Healthy emotional self-regulation provides a high level of stress tolerance, adaptability (including social), healthy sleep, the ability to enjoy life, build deep and lasting personal contacts, etc.
Suboptimal emotional self-regulation can lead to low adaptability, deterioration of the nervous system, psychosomatic disorders, sleep disorders, depression, and addiction.
4 puzzles of emotional self-regulation
Healthy emotional self-regulation includes the following links:
- Awareness of feelings. The ability to understand that you are in a certain emotional state. Otherwise, a person who is not aware of his feelings can be captured by a certain emotion (anxiety, irritation), manifest it (fiddling with objects in his hands, fidgeting, talking irritably with the interlocutor) and at the same time not even noticing it.
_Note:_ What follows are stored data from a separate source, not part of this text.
/-- Settles O34: `exec`'s own event counted as the first step, `run_withLater` from the DRAW's beginning. -/
theorem drawResumesWhereItWaited : Obligations.DrawResumesWhereItWaited := by
  intro n s t u j later hb hr ht hbusy hu ha _
  obtain rfl : advance (beginDraw n s) = t := by simpa [exec_draw_idle hb] using ht
  have hstep : step (beginDraw n s) = .next (advance (beginDraw n s)) := step_busy rfl hr
  have hstep' : step (withLater later (beginDraw n s)) = .next (advance (withLater later (beginDraw n s))) :=
    step_busy rfl hr
  have hbusy' : ∀ m < j + 1, ∃ v, run m (beginDraw n s) = .next v ∧ v.seq.busy = true
    | 0, _ => ⟨_, rfl, rfl⟩
    | m + 1, hm => run_succ_next hstep ▸ hbusy m (by omega)
  obtain ⟨d, hd, hrun⟩ := run_withLater later (s := beginDraw n s) trivial hr hbusy' (by rw [run_succ_next hstep, hu])
  obtain rfl : u.trace.length - s.trace.length = d := by simp [hd]
  have hw : { u with answers := later } = withLater later u := by simp [withLater, ha]
  refine ⟨_, exec_draw_idle (s := withLater later s) hb, fun m => ?_⟩
  rw [hw, ← hrun, Nat.add_right_comm, run_succ_next hstep']
  rfl

end Sys2Proof.Proofs

/-! The invariant of the block (10_state.md R34; 43_sequencer.md R161 to R171; 60_exceptions.md R209). -/

namespace Sys2Proof.Proofs

open Sys2Proof.Machine Sys2Proof.Laws

/-! The trace and `BUS.open` stand where the sequencer stands, at the silent places too. -/

/-- R34: `BUS.open` as the bus phase alone gives it. -/
@[simp] def phaseIsOpen : BusPhase → Bool
  | .closed => false
  | .failedOpen => false
  | .speedDue => true
  | .ready => true
  | .delayDue => true
  | .closeDue => true

/-- The part of `BlockInv` that the silent moves keep as well. -/
def busTracked (s : State) : Prop :=
  busAfter s.cfg .closed s.trace = some (seqPhase s) ∧ s.busOpen = phaseIsOpen (seqPhase s)

theorem seqPhase_idle {s : State} (hb : s.seq.busy = false) : seqPhase s = .closed := by
  simp [seqPhase, hb]

theorem phaseIsOpen_seqPhase (s : State) :
    phaseIsOpen (seqPhase s) =
      decide (s.seq.busy = true ∧ s.seq.point ≠ .openBus ∧ s.seq.point ≠ .closeUnopened) := by
  unfold seqPhase
  cases s.seq.busy with
  | false => rfl
  | true =>
    cases s.seq.point with
    | close st => cases st <;> rfl
    | _ => rfl

theorem blockInv_iff {s : State} : BlockInv s ↔ busTracked s ∧ (s.seq.busy = true → seqConsistent s) := by
  rw [busTracked, phaseIsOpen_seqPhase, and_assoc]
  rfl

theorem blockInv_of_idle {s : State} (hb : s.seq.busy = false) (ht : busTracked s) : BlockInv s :=
  blockInv_iff.2 ⟨ht, fun h => absurd (hb.symm.trans h) nofun⟩

/-- R163 to R165: the silent moves are all made in phase `ready`. -/
theorem silentMove_seqPhase {s t : State} (h : silentMove s = some t) : seqPhase t = seqPhase s := by
  cases hb : s.seq.busy with
  | false => rw [seqPhase_idle hb, seqPhase_idle ((silentMove_frame h).2.1.trans hb)]
  | true =>
    obtain ⟨hp, -, rfl⟩ | ⟨hp, -, rfl⟩ | ⟨hp, -, rfl⟩ | ⟨hp, -, rfl⟩ := silentMove_cases h
    · simp [seqPhase, hp, hb]
    · simp [seqPhase, hp, hb]
    · unfold nextColumn
      split <;> simp [seqPhase, hp, hb]
    · simp [seqPhase, hp, hb]

@[simp] theorem seek_seqPhase (s : State) : seqPhase (seek s) = seqPhase s :=
  seek_induct (P := fun t => seqPhase t = seqPhase s) (fun _ _ ht hm => (silentMove_seqPhase hm).trans ht) rfl

theorem seek_busTracked {s : State} (h : busTracked s) : busTracked (seek s) := by
  simpa [busTracked] using h

/-- An event the phase allows, with `BUS.open` as the phase after it says, keeps the trace and the bus in step. -/
theorem busTracked_of_event {s t : State} {e : Event} (hs : busTracked s) (hcfg : t.cfg = s.cfg)
    (htr : t.trace = s.trace ++ [e]) (hnext : busNext s.cfg (seqPhase s) e = some (seqPhase t))
    (hopen : t.busOpen = phaseIsOpen (seqPhase t)) : busTracked t := by
  refine ⟨?_, hopen⟩
  rw [hcfg, htr, busAfter_append [e] hs.1, busAfter, hnext]
  rfl

/-- R72, R164: the column byte of a column's packet is one-hot. -/
theorem columnPacket_valid (fb : FrameBuffer) (c : BitVec 3) :
    columnSelectValid (columnPacket fb c.toNat).p3 = true :=
  decide_eq_true ⟨⟨c.toNat, c.isLt⟩, rfl⟩

theorem nextColumn_seqPhase {s : State} (hb : s.seq.busy = true) : seqPhase (nextColumn s) = .ready := by
  unfold nextColumn
  split <;> simp [seqPhase, hb]

/-- R161, R162, R166 to R169: each place's event is one its phase allows, and leads to the phase of the next place. -/
theorem eventMove_busTracked {s t : State} (hb : s.seq.busy = true) (hc : seqConsistent s) (hs : busTracked s)
    (h : eventMove s = some t) : busTracked t := by
  have ho := hs.2
  obtain ⟨-, rfl⟩ | ⟨_, hp, -, rfl⟩ | ⟨_, hp, -, hf, rfl⟩ | ⟨_, hp, -, hf, rfl⟩ | ⟨hp, rfl⟩ | ⟨_, hp, -, rfl⟩ |
    ⟨_, hp, -, rfl⟩ | ⟨p, _, hp, -, rfl⟩ | ⟨p, _, hp, -, rfl⟩ | ⟨hp, rfl⟩ | ⟨st, hp, rfl⟩ := eventMove_cases h
  · exact hs
  all_goals
    simp only [seqConsistent, hp] at hc
    simp only [seqPhase, hp, hb, if_true] at ho
  · refine busTracked_of_event hs rfl rfl ?_ ?_ <;>
      cases he : s.cfg.speedEn <;> simp [seqPhase, hb, hp, he, busNext]
  · exact busTracked_of_event hs rfl rfl (by simp [seqPhase, hb, hp, hf, busNext]) (by simpa [seqPhase, hb] using ho)
  · exact busTracked_of_event hs rfl rfl (by simp [seqPhase, hb, hp, hf, busNext]) ho
  · exact busTracked_of_event hs rfl rfl (by simp [seqPhase, hb, hp, busNext]) ho
  · exact busTracked_of_event hs rfl rfl (by simp [seqPhase, hb, hp, busNext]) (by simpa [seqPhase, hb] using ho)
  · exact busTracked_of_event hs rfl rfl (by simp [seqPhase, hb, hp, busNext]) (by simpa [seqPhase, hb] using ho)
  · obtain ⟨-, rfl, hk⟩ := hc
    exact busTracked_of_event hs rfl rfl (by simp [seqPhase, hb, hp, busNext, columnPacket_valid, hk])
      (by simpa [seqPhase, hb] using ho)
  · obtain ⟨-, rfl, hk⟩ := hc
    exact busTracked_of_event hs rfl rfl (by simp [seqPhase, hb, hp, busNext, columnPacket_valid, hk])
      (by simpa [seqPhase, hb] using ho)
  · have hready : seqPhase { s with trace := s.trace ++ [.delay s.cfg.tCol], seq := (nextColumn s).seq } = .ready :=
      nextColumn_seqPhase hb
    exact busTracked_of_event hs rfl rfl (by rw [hready]; simp [seqPhase, hb, hp, busNext]) (by rw [hready]; exact ho)
  · obtain ⟨rfl, -⟩ | rfl := hc <;> exact busTracked_of_event hs rfl rfl (by simp [seqPhase, hb, hp, busNext]) rfl

/-- One event of a DRAW in progress, or none where it waits, keeps the invariant. -/
theorem advance_blockInv {s : State} (hb : s.seq.busy = true) (h : BlockInv s) : BlockInv (advance s) := by
  cases hm : sequencerMove s with
  | none => rwa [advance_wait hm]
  | some t =>
    rw [advance_move hm]
    obtain ⟨ht, hc⟩ := blockInv_iff.1 h
    obtain ⟨u, hu, rfl⟩ := sequencerMove_eq_some.1 hm
    exact blockInv_iff.2 ⟨seek_busTracked (eventMove_busTracked hb (hc hb) ht hu),
      fun _ => sequencerMove_seqConsistent (hc hb) hm⟩

/-- R160: a DRAW that has begun on an idle block stands before its `BusOpen`, the bus still closed. -/
theorem beginDraw_blockInv {n : BitVec 16} {s : State} (hb : s.seq.busy = false) (h : BlockInv s) :
    BlockInv (beginDraw n s) := by
  obtain ⟨ht, -⟩ := blockInv_iff.1 h
  refine blockInv_iff.2 ⟨?_, fun _ => trivial⟩
  rw [busTracked, seqPhase_idle hb] at ht
  exact ht

theorem exec_blockInv {i : Instr} {s t : State} (h : BlockInv s) (he : exec i s = .next t) : BlockInv t := by
  obtain ⟨-, -, r, rfl⟩ | ⟨_, _, _, _, -, hb, rfl⟩ | ⟨n, -, hb, rfl⟩ | ⟨_, -, hb, -, rfl⟩ := exec_next he
  · exact h
  · exact blockInv_of_idle hb (blockInv_iff.1 h).1
  · exact advance_blockInv rfl (beginDraw_blockInv hb h)
  · exact advance_blockInv hb h

/-- Settles O50: what a step can do by `step_next`; the sequencer's events keep the invariant by `advance_blockInv`, the
other steps leave the trace, the bus and the sequencer as they are, or reset all three. -/
theorem stepKeepsInvariant : Obligations.StepKeepsInvariant := by
  intro s t hinv h
  obtain ⟨-, -, rfl⟩ | ⟨_, -, -, rfl⟩ | ⟨_, _, _, -, -, -, rfl⟩ | ⟨_, rest, _, -, -, -, he⟩ | ⟨hb, rfl⟩ := step_next h
  · exact hinv
  · exact blockInv_of_idle rfl ⟨rfl, rfl⟩
  · exact hinv
  · exact exec_blockInv (s := { s with inputs := rest }) hinv he
  · exact advance_blockInv hb hinv

end Sys2Proof.Proofs

/-! The registers no step writes, and the debug level, which none reads (10_state.md R21, R27, R31; 42_frame_buffer.md
R154; 70_reset_and_hazards.md R221). -/

namespace Sys2Proof.Proofs

open Sys2Proof.Machine Sys2Proof.Laws

/-- Settles O43: each row of `resetGrid` is the replicated byte. -/
theorem resetStateValues : Obligations.ResetStateValues := by
  refine ⟨fun k => ?_, rfl, rfl, rfl⟩
  have hk : resetGrid.get k = 0xFF#8 := by simp [resetGrid, Vector.get]
  exact ⟨hk, hk, hk⟩

/-! The registers no operation writes. -/

@[simp] theorem advance_fb (s : State) : (advance s).fb = s.fb := (advance_frame s).1

@[simp] theorem advance_cfg (s : State) : (advance s).cfg = s.cfg := (advance_frame s).2.1

theorem exec_fb {i : Instr} {s t : State} (hi : ∀ m r g b, i ≠ .setfrm m r g b) (h : exec i s = .next t) :
    t.fb = s.fb := by
  obtain ⟨-, -, _, rfl⟩ | ⟨m, r, g, b, rfl, -, -⟩ | ⟨n, -, -, rfl⟩ | ⟨_, -, -, -, rfl⟩ := exec_next h
  · rfl
  · exact absurd rfl (hi m r g b)
  · exact advance_fb (beginDraw n s)
  · exact advance_fb s

theorem exec_cfg {i : Instr} {s t : State} (h : exec i s = .next t) : t.cfg = s.cfg := by
  obtain ⟨-, -, _, rfl⟩ | ⟨_, _, _, _, -, -, rfl⟩ | ⟨n, -, -, rfl⟩ | ⟨_, -, -, -, rfl⟩ := exec_next h
  · rfl
  · rfl
  · exact advance_cfg (beginDraw n s)
  · exact advance_cfg s

theorem step_next_of_busy {s t : State} (hb : s.seq.busy = true) (h : step s = .next t) : t = advance s := by
  have hidle : s.seq.busy ≠ false := by simp [hb]
  obtain ⟨hi, -, -⟩ | ⟨_, hi, -, -⟩ | ⟨_, _, _, hi, -, -, -⟩ | ⟨_, _, _, hi, -, -, -⟩ | ⟨-, ht⟩ := step_next h
  iterate 4 exact absurd hi hidle
  exact ht

/-- Settles O26: `exec_fb`, and `advance_fb` for a later step of a DRAW. -/
theorem onlySetfrmWritesTheFrame : Obligations.OnlySetfrmWritesTheFrame := by
  refine ⟨fun i s t => exec_fb, fun s t hb h => ?_⟩
  rw [step_next_of_busy hb h]
  exact advance_fb s

/-- Settles O45: `exec_cfg` for a request, `advance_cfg` for a DRAW in progress; reset keeps the configuration. -/
theorem configurationIsNeverWritten : Obligations.ConfigurationIsNeverWritten := by
  intro s t h
  obtain ⟨-, -, rfl⟩ | ⟨_, -, -, rfl⟩ | ⟨_, _, _, -, -, -, rfl⟩ | ⟨_, rest, _, -, -, -, he⟩ | ⟨-, rfl⟩ := step_next h
  · rfl
  · rfl
  · rfl
  · exact exec_cfg (s := { s with inputs := rest }) he
  · exact advance_cfg s

/-! An instruction executed on an idle block. -/

/-- A pure operation's response is the same in every idle state. -/
theorem exec_pure {i : Instr} (hi : PureOperation i) :
    ∃ r, ∀ s : State, s.seq.busy = false → exec i s = .next (respond r s) := by
  have key (c : Except Status Result) : ∃ r, ∀ s : State, s.seq.busy = false →
      accept s (conclude c) = .next (respond r s) :=
    ⟨_, fun s hb => (accept_idle hb _).trans (congrArg _ (conclude_eq c s))⟩
  cases i with
  | setfrm _ _ _ _ => exact hi.elim
  | draw _ => exact hi.elim
  | wirepkt _ => exact hi.elim
  | _ => exact key _

theorem exec_setfrm_idle {m : Bool} {r g b : Grid} {s : State} (hb : s.seq.busy = false) :
    exec (.setfrm m r g b) s =
      .next (finish .none (storeFrame ⟨storedGrid m r, storedGrid m g, storedGrid m b⟩ s)) := by
  simp [exec, execSetfrm, hb]

theorem exec_wirepkt_idle {p : Packet} {s : State} (hb : s.seq.busy = false) :
    exec (.wirepkt p) s = .refused .packetNotOffered := by
  simp [exec, execWirepkt, hb]
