-- ==== Sys2Proof/Syntax.lean ====
section
/-! DEFINITION. The thirteen commands of the opcode map (30_encoding R121), one constructor a row. -/

namespace Sys2Proof

/-- A command word that decodes (30_encoding R121, R125). PREC is a field of every command; NOP, TWBUILD and TWFREE ignore it (R122).
The stage of a butterfly command is the value of its STAGE field, [12:8] (R123). -/
inductive Instr where
  | nop (P : Prec)
  | twbuild (P : Prec)
  | twfree (P : Prec)
  | bitrev (P : Prec)
  | bflyF (P : Prec) (stage : Nat)
  | bflyI (P : Prec) (stage : Nat)
  | fftF (P : Prec)
  | fftI (P : Prec)
  | rfftIp (P : Prec)
  | rfftOp (P : Prec)
  | pack (P : Prec)
  | unpack (P : Prec)
  | conv (P : Prec)
  deriving DecidableEq, Repr

/-- The PREC field of a command (R122). -/
def Instr.prec : Instr → Prec
  | .nop P | .twbuild P | .twfree P | .bitrev P | .bflyF P _ | .bflyI P _ | .fftF P | .fftI P
  | .rfftIp P | .rfftOp P | .pack P | .unpack P | .conv P => P

/-- The STAGE field of a command: 0 for every command but BFLY.F and BFLY.I (R123). -/
def Instr.stage : Instr → Nat
  | .bflyF _ s | .bflyI _ s => s
  | .nop _ | .twbuild _ | .twfree _ | .bitrev _ | .fftF _ | .fftI _ | .rfftIp _ | .rfftOp _
  | .pack _ | .unpack _ | .conv _ => 0

end Sys2Proof
end

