-- ==== Sys2Proof/Certificates/Slice0/Obligations.lean ====
section
/-! DEFINITION. The statements for the provers, from the numbered rules of spec/.

Where a statement gives the state after a completion or a reset as a whole (State.succeeded, State.failed, ResetRegisters, an update of the state
before), the latch of that IDLE state, which the spec leaves unspecified (10_state R50, R57, 93 I9), stays as it was: the model's choice (log 3).
Each such statement names the log; a statement with basis 'stated' leaves the latch free instead. -/

open Sys2Proof Sys2Proof.Machine

/-! ### Encoding (30_encoding) -/

/-- Every command that fits its word is decoded from its encoding (R125, R128): no bit of an encoding is dropped. -/
def Obligations.DecodeOfEncode : Prop := ∀ i : Instr, i.wf = true → decode (encode i) = .ok i

/-- A word that decodes is the encoding of what it decodes to (R125, R126, R130), so no two words decode to the same value of Instr. The two words
of NOP, of TWBUILD and of TWFREE, which are one command (R122, R130), are two values of Instr: the model's choice of syntax (log 22). -/
def Obligations.EncodeOfDecode : Prop := ∀ (w : Word) (i : Instr), decode w = .ok i → i.wf = true ∧ encode i = w

/-- R124: a word with RSV0 (bit 7) or any bit of RSV1 (bits [31:13]) set is ILLEGAL, whatever its OP, and completes with ILLEGAL_CMD. (The latch of
the IDLE state is left free.) -/
def Obligations.ReservedBitsDecodeToIllegal : Prop :=
  ∀ (w : Word) (b : Nat), (b = 7 ∨ (13 ≤ b ∧ b < 32)) → w.getLsbD b = true →
    (∃ e, decode w = .error e) ∧
    ∀ s : State, s.latch.cmd = w → s.turn = .completion → s.srstPending = false →
      ∃ l, step s = .next { s.failed { code := .illegalCmd, src := none } with latch := l }

/-- R125: decode, as the rule's pseudocode has it. A word with a reserved bit set, an OP outside the opcode map, or a nonzero STAGE outside
BFLY.F and BFLY.I is ILLEGAL, and completes with ILLEGAL_CMD and no other effect (the latch of the IDLE state is left free);
every other word is the command (op, prec, s). -/
def Obligations.DecodeFollowsPseudocode : Prop :=
  ∀ w : Word,
    let op := w.toNat % 64
    let st := w.toNat / 256 % 32
    let illegal := w.toNat / 128 % 2 ≠ 0 ∨ w.toNat / 8192 ≠ 0 ∨
      op ∉ [0x00, 0x01, 0x02, 0x08, 0x09, 0x0A, 0x0B, 0x0C, 0x0D, 0x0E, 0x10, 0x11, 0x18] ∨ (op ∉ [0x09, 0x0A] ∧ st ≠ 0)
    (illegal → (∃ e, decode w = .error e) ∧
      ∀ s : State, s.latch.cmd = w → s.turn = .completion → s.srstPending = false →
        ∃ l, step s = .next { s.failed { code := .illegalCmd, src := none } with latch := l }) ∧
    (¬ illegal → ∃ i, decode w = .ok i ∧ i.op = op ∧ i.prec = (if w.toNat / 64 % 2 = 0 then .binary32 else .binary64) ∧ i.stage = st)

/-- Words written out from R128 and R130, one for each family, decode to what they stand for. -/
def Obligations.SpecWordsDecode : Prop :=
  decode 0x00000000#32 = .ok (.nop .binary32) ∧ decode 0x00000001#32 = .ok (.twbuild .binary32) ∧
  decode 0x0000004B#32 = .ok (.fftF .binary64) ∧ decode 0x0000034A#32 = .ok (.bflyI .binary64 3) ∧
  decode 0x00000010#32 = .ok (.pack .binary32) ∧ decode 0x00000058#32 = .ok (.conv .binary64)

/-! ### The step -/

/-- The engine's step runs the instruction the latched word decodes to (10_state R38, 60_exceptions R246), and nothing around it. -/
def Obligations.StepRunsDecodedCommand : Prop :=
  ∀ (s : State) (i : Instr), s.turn = .completion → decode s.latch.cmd = .ok i → step s = exec i s

/-- A command placed as the next instruction is run by the very next step, on any state. -/
def Obligations.PlacedCommandRunsNext : Prop :=
  ∀ (s : State) (w : Nat) (i : Instr), decodeTableWord 32 w = some i →
    step (s.withFetchWord 32 w) = exec i (s.withFetchWord 32 w)

/-- R247: every accepted command completes after finitely many steps, whatever waits at the port. -/
def Obligations.AcceptedCommandCompletes : Prop :=
  ∀ s : State, s.accessInReset = false → s.resetPin = false → s.eng = .busy →
    ∃ k t, k ≤ s.delay + 1 ∧ Sys2Proof.core.run k s = .next t ∧ t.eng = .idle

/-- The latch isolates the running command (10_state R50, 20_memory R101): its results depend on the latch, TW_N, DMEM and the
configuration alone, not on the live registers or any other state. -/
def Obligations.ResultIgnoresLiveRegisters : Prop :=
  ∀ (i : Instr) (s s' : State), s'.latch = s.latch → s'.twN = s.twN → s'.mem = s.mem → s'.config = s.config →
    s.srstPending = false → s'.srstPending = false →
    ∃ t t', exec i s = .next t ∧ exec i s' = .next t' ∧
      t'.mem = t.mem ∧ t'.twN = t.twN ∧ t'.errCode = t.errCode ∧ t'.errSrc = t.errSrc
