/-- The elements of runningX. -/
def elemX (j : Nat) : Cplx (Elem .binary32) := { re := BitVec.ofNat 32 (oneToFour.getD j 0), im := 0#32 }

/-- The operands and DMEM of a real transform of four samples out of place. -/
def runningOp : State := running 0x0000000E#32 { opsX 4 with yRe := 0x300, yIm := 0x400, yStride := 1 } 4 (memX oneToFour [0, 0, 0, 0])

/-- A running PACK of two pairs from 0x000 with stride 2. -/
def runningPack : State :=
  running 0x00000010#32 { OperandRegs.zero with len := 2, xRe := 0, xStride := 2, yRe := 0x100, yIm := 0x200, yStride := 1 } 0 (words 0 [1, 2, 3, 4] [])

/-- The UNPACK that undoes runningPack, to 0x300, on the DMEM it left. -/
def runningUnpack : State :=
  running 0x00000011#32
    { OperandRegs.zero with len := 2, xRe := 0x100, xIm := 0x200, xStride := 1, yRe := 0x300, yStride := 2 } 0 (after runningPack).mem

/-- A running CONV of three outputs with a filter of two elements, all elements 1.0. -/
def runningConv : State :=
  running 0x00000018#32 (opsC 3 2) 0
    (words 0x100 [0x3F800000, 0x3F800000] (words 0 [0x3F800000, 0x3F800000, 0x3F800000, 0x3F800000] []))

/-- runningConv with the filter read from its last element backwards. -/
def runningConvBack : State :=
  running 0x00000018#32 { opsC 3 2 with fBase := 0x104, fStride := 0xFFFFFFFF } 0 runningConv.mem

/-- A state with one access at the port. -/
def waiting (op : AccessOp) (width : Width) (offset : Nat) (s : State) : State :=
  { s with port := [{ op := op, width := width, offset := BitVec.ofNat 25 offset }] }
- Differentiation of emotions. The ability to understand what kind of feeling you are experiencing, what its shade and to what extent. For example, a basic feeling of anger can manifest itself as irony, irritation, aggression, rabies.
- Understanding the true reasons for their experiences. Understanding the cause is important. Awareness makes it possible to change the situation and / or change oneself, adapt, expands the image of I and contact with oneself. The "true reason" is different from the preposition. We can cite as an example a drunkard from an anecdote who takes out his bad mood on a cat: “There are people with a hangover, and she paws“boom-boom, boom-boom””.
- Optimal expression for adaptation. Emotion is a signal for a certain reaction required for adaptation. Emotion prompts us to take one action or another. And even visible inaction in a state of sadness and sadness is an action, an inducement to tears, humility, inner acceptance of the situation.
Emotion should not "freeze" and remain in the body, this will lead to bodily tension, subsequently - to lack of strength, fatigue, even painful bodily symptoms
She must find a way out in a certain reaction. But this way out must take into account the preservation of social adaptation: there are socially acceptable and unacceptable ways of exiting emotions, and in each individual situation this border can be different.
For example, you are angry with the person you are talking to. There may be an impulse in the body to hit and scream, but these are the wrong ways for a civilized person to escape anger. And then anger can be expressed in a socially acceptable formulation: "I'm very angry with you." The remaining tension from the body can be removed through socially acceptable movement: walking, going to fitness.
We offer an exercise for psychological work with feelings. Take part in it with your friends.
Exercise-game "making up feelings"
Participants are divided into two teams. The leader gives each team one card with the feeling written on it in turn. And she shows this feeling to the other team, depicting it as a kind of bodily sculpture, that is, showing it with her bodies.
Naturally, "sculpture" implies static (motionless posture), not dynamics. "Sculpture" can be either single (shows one representative of the team), and group (shown by several people or the whole team).
The opposing team tries to guess what the sculpture means. Then the teams switch roles.